We Live on Cliffs, then, sounds like a man finally letting his own scabs show. It sounds like a step toward maturity. In contrast to the spare drums-and-guitar assault of Two Gallants, Stephens' solo album was built by a full band, with keys, piano, slide guitar, and even ukulele. So it also sounds very, very pretty.

For this, we can partially thank famed producer Joe Chiccarelli, a Grammy-winning veteran of Frank Zappa, the White Stripes, and the Shins, among others. He polished Stephens' streams of heartbreak and scenic plaints into lush, NPR-friendly panoramas that would offend no one, except perhaps some of their real-life subjects. Stephens hints that this recasting didn't always happen easily. "We had our arguments," he says of working with Chiccarelli, citing a "generational gap" in deciding how things should sound.

One wonders if that rift led to the easygoing pop of "Second Mind," and "Angelina," which soften more of Stephens' vocal and emotional edge than they should. But on other numbers — most notably, album centerpiece "The Cities That You've Burned" — Chiccarelli's immaculate sonics lend extra sting to Stephens' barbed lines: "Switch like a switchblade my love, cut the young man down," Stephens sings over a rising wash of piano. "You've been to heaven above, but your feet have never touched the ground." The album is at its best — its most real — while shoving these weighty feelings toward their sighing climax.
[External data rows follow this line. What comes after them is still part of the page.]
-- ==== Sys2Proof/Laws/KeptVision.lean ====
section
/-!
SUPPORT. What calibration, inspection, lines and contexts keep: one lemma a definition, that it leaves the memories in canonical form and the queue as it is, and host memory
(`hm`) or DRAM (`dm`) as well where the lemma leaves them general.
-/

set_option linter.all false

namespace Sys2Proof.Machine

theorem State.enterProp_kept {dm : Option (Tbl Byte)} {qs : List Instr} (s : State) (r : List Byte) (h_s : Kept none dm qs s) : Kept none dm qs
    (State.enterProp s r) := by
  unfold State.enterProp
  repeat' first
    | with_reducible assumption | with_reducible apply State.count_kept | with_reducible apply State.raise_kept
    | with_reducible apply Kept_ite | split | with_reducible intro _ _ _ | with_reducible intro _ _ | with_reducible intro _
    | dsimp only | with_reducible apply Kept_mk

theorem State.sendRecord_kept {hm : Option (Tbl Byte)} {dm : Option (Tbl Byte)} {qs : List Instr} (s : State) (kind : Nat) (r : List Byte) (h_s :
    Kept hm dm qs s) : Kept hm dm qs (State.sendRecord s kind r) := by
  unfold State.sendRecord
  repeat' first
    | with_reducible assumption | with_reducible apply State.sendYoke_kept | with_reducible apply Kept_ite | split
    | with_reducible intro _ _ _ | with_reducible intro _ _ | with_reducible intro _ | dsimp only

theorem State.propose_kept {dm : Option (Tbl Byte)} {qs : List Instr} (s : State) (r : List Byte) (h_s : Kept none dm qs s) : Kept none dm qs
    (State.propose s r) := by
  unfold State.propose
  repeat' first
    | with_reducible assumption | with_reducible apply State.enterProp_kept | with_reducible apply State.sendRecord_kept
    | with_reducible apply Kept_ite | split | with_reducible intro _ _ _ | with_reducible intro _ _ | with_reducible intro _
    | dsimp only

theorem State.takeStep_kept {hm : Option (Tbl Byte)} {dm : Option (Tbl Byte)} {qs : List Instr} (s : State) (x : CalStep) (h_s : Kept hm dm qs s)
    : Kept hm dm qs (State.takeStep s x) := by
  unfold State.takeStep
  repeat' first
    | with_reducible assumption | with_reducible apply State.addStep_kept | with_reducible apply State.sendSeq_kept
    | with_reducible apply Kept_ite | split | with_reducible intro _ _ _ | with_reducible intro _ _ | with_reducible intro _
    | dsimp only | with_reducible apply Kept_mk

theorem State.compared_kept {dm : Option (Tbl Byte)} {qs : List Instr} (s : State) (row : Bool) (key : Nat) (k : Nat) (prev cur : Int) (ok :
    Bool) (want step : Int) (overlap : Bool) (h_s : Kept none dm qs s) : Kept none dm qs (State.compared s row key k prev cur ok want step
    overlap) := by
  unfold State.compared
  repeat' first
    | with_reducible assumption | with_reducible apply State.count_kept | with_reducible apply State.raise_kept
    | with_reducible apply State.raiseIf_kept | with_reducible apply State.takeStep_kept
    | with_reducible apply State.propose_kept | with_reducible apply Kept_ite | split | with_reducible intro _ _ _
    | with_reducible intro _ _ | with_reducible intro _ | dsimp only | with_reducible apply Kept_mk

theorem State.closeDens_kept {dm : Option (Tbl Byte)} {qs : List Instr} (s : State) (c : Ctx) (win : CalWin) (all : Bool) (key : Nat) (w sum :
    Int) (h_s : Kept none dm qs s) : Kept none dm qs (State.closeDens s c win all key w sum) := by
  unfold State.closeDens
  repeat' first
    | with_reducible assumption | with_reducible apply State.compared_kept | with_reducible apply Kept_ite | split
    | with_reducible intro _ _ _ | with_reducible intro _ _ | with_reducible intro _ | dsimp only
    | with_reducible apply Kept_mk

theorem State.closeRow_kept {dm : Option (Tbl Byte)} {qs : List Instr} (s : State) (c : Ctx) (win : CalWin) (all : Bool) (g : Nat) (h_s : Kept
    none dm qs s) : Kept none dm qs (State.closeRow s c win all g) := by
  unfold State.closeRow
  repeat' first
    | with_reducible assumption | with_reducible apply State.compared_kept | with_reducible apply Kept_ite | split
    | with_reducible intro _ _ _ | with_reducible intro _ _ | with_reducible intro _ | dsimp only
    | with_reducible apply Kept_mk

theorem State.noteStale_kept {dm : Option (Tbl Byte)} {qs : List Instr} (s : State) (k : Nat) (key : Nat) (h_s : Kept none dm qs s) : Kept none
    dm qs (State.noteStale s k key) := by
  unfold State.noteStale
  repeat' first
    | with_reducible assumption | with_reducible apply State.propose_kept | with_reducible apply Kept_ite | split
    | with_reducible intro _ _ _ | with_reducible intro _ _ | with_reducible intro _ | dsimp only
    | with_reducible apply Kept_mk

theorem State.closeWin_kept {dm : Option (Tbl Byte)} {qs : List Instr} (s : State) (k : Nat) (h_s : Kept none dm qs s) : Kept none dm qs
    (State.closeWin s k) := by
  unfold State.closeWin
  repeat' first
    | with_reducible assumption | with_reducible apply State.voidAll_kept | with_reducible apply State.closeDens_kept
    | with_reducible apply State.closeRow_kept | with_reducible apply State.noteStale_kept
    | with_reducible apply State.wr_kept | with_reducible apply State.raise_kept | with_reducible apply Kept_ite
    | with_reducible apply Kept_foldl | split | with_reducible intro _ _ _ | with_reducible intro _ _ | with_reducible intro _
    | dsimp only | with_reducible apply Kept_mk

theorem State.closeGo_kept {dm : Option (Tbl Byte)} {qs : List Instr} : ∀ (y0 : Nat) (y1 : State), Kept none dm qs y1 → Kept none dm qs (State.closeGo y0 y1) := by
  intro k
  induction k with
  | zero => intro s h; exact h
  | succ k ih =>
    intro s h
    unfold State.closeGo
    split
    · exact ih _ (State.closeWin_kept _ _ h)
    · exact h

theorem State.closeWins_kept {dm : Option (Tbl Byte)} {qs : List Instr} (s : State) (h_s : Kept none dm qs s) : Kept none dm qs (State.closeWins
    s) := by
  unfold State.closeWins
  repeat' first
    | with_reducible assumption | with_reducible apply State.closeGo_kept | with_reducible apply Kept_ite
    | with_reducible apply Kept_foldl | split | with_reducible intro _ _ _ | with_reducible intro _ _ | with_reducible intro _
    | dsimp only

theorem State.calStart_kept {hm : Option (Tbl Byte)} {dm : Option (Tbl Byte)} {qs : List Instr} (s : State) (ctx : Nat) (h_s : Kept hm dm qs s) :
    Kept hm dm qs (State.calStart s ctx) := by
  unfold State.calStart
  repeat' first
    | with_reducible assumption | with_reducible apply State.wr_kept | with_reducible apply Kept_ite | split
    | with_reducible intro _ _ _ | with_reducible intro _ _ | with_reducible intro _ | dsimp only
    | with_reducible apply Kept_mk

theorem State.keepLines_kept {hm : Option (Tbl Byte)} {dm : Option (Tbl Byte)} {qs : List Instr} (s : State) (cam : Nat) (lines : List
    AnchorLine) (use : Bool) (h_s : Kept hm dm qs s) : Kept hm dm qs (State.keepLines s cam lines use) := by
  unfold State.keepLines
  repeat' first
    | with_reducible assumption | with_reducible apply State.setCam_kept | with_reducible apply Kept_ite | split
    | with_reducible intro _ _ _ | with_reducible intro _ _ | with_reducible intro _ | dsimp only
    | with_reducible apply Kept_mk

theorem State.foldCal_kept {hm : Option (Tbl Byte)} {dm : Option (Tbl Byte)} {qs : List Instr} (s : State) (x : CalSum) (h_s : Kept hm dm qs s) :
    Kept hm dm qs (State.foldCal s x) := by
  unfold State.foldCal
  repeat' first
    | with_reducible assumption | with_reducible apply State.put_kept | with_reducible apply Kept_ite | split
    | with_reducible intro _ _ _ | with_reducible intro _ _ | with_reducible intro _ | dsimp only
    | with_reducible apply Kept_mk

theorem State.freeInt_kept {hm : Option (Tbl Byte)} {dm : Option (Tbl Byte)} {qs : List Instr} (s : State) (k : Config.FreeKind) (h_s : Kept hm
    dm qs s) : Kept hm dm qs (State.freeInt s k).2 := by
  unfold State.freeInt
  repeat' first
    | with_reducible assumption | with_reducible apply Kept_ite | split | with_reducible intro _ _ _
    | with_reducible intro _ _ | with_reducible intro _ | dsimp only | with_reducible apply Kept_mk

theorem State.endSeed_kept {dm : Option (Tbl Byte)} {qs : List Instr} (s : State) (x : SeedRt) (h_s : Kept none dm qs s) : Kept none dm qs
    (State.endSeed s x) := by
  unfold State.endSeed
  repeat' first
    | with_reducible assumption | with_reducible apply State.freeInt_kept | with_reducible apply State.takeStep_kept
    | with_reducible apply State.propose_kept | with_reducible apply State.complete_kept
    | with_reducible apply State.raise_kept | with_reducible apply Kept_ite | with_reducible apply Kept_foldl | split
    | with_reducible intro _ _ _ | with_reducible intro _ _ | with_reducible intro _ | dsimp only
    | with_reducible apply Kept_mk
Perhaps unsurprisingly, Stephens is hesitant to give details about who inspired them. "It's about a person that I care about a lot who defines happiness in terms that I don't believe in, that I don't think she believes in," he says. "I know a lot of people — I think we all do — who are depressed, or they aren't satisfied with their lives, and they think that they're finding some sort of solution to that in shopping, or in finding some random guy or girl ... and nothing ever gets solved."

This seems like a different person from the Adam Stephens who barked jailbird fury and sang of murdering his wife with Two Gallants. Lyrically and vocally, the tension isn't so immediate, and backed by a full band, Stephens can afford to give less of himself as a performer. He seems ambivalent about the change — and maybe missing Two Gallants, which is on a temporary break. But he is honest. "I'm enjoying [the solo project], but it's also not as exhausting in a positive way," he says, smiling through a grimace. He eyes his hospital bracelet and chuckles. "I come offstage and it doesn't feel quite as draining — which is maybe better since, you know, I'm 29 now. I might need to take it easy."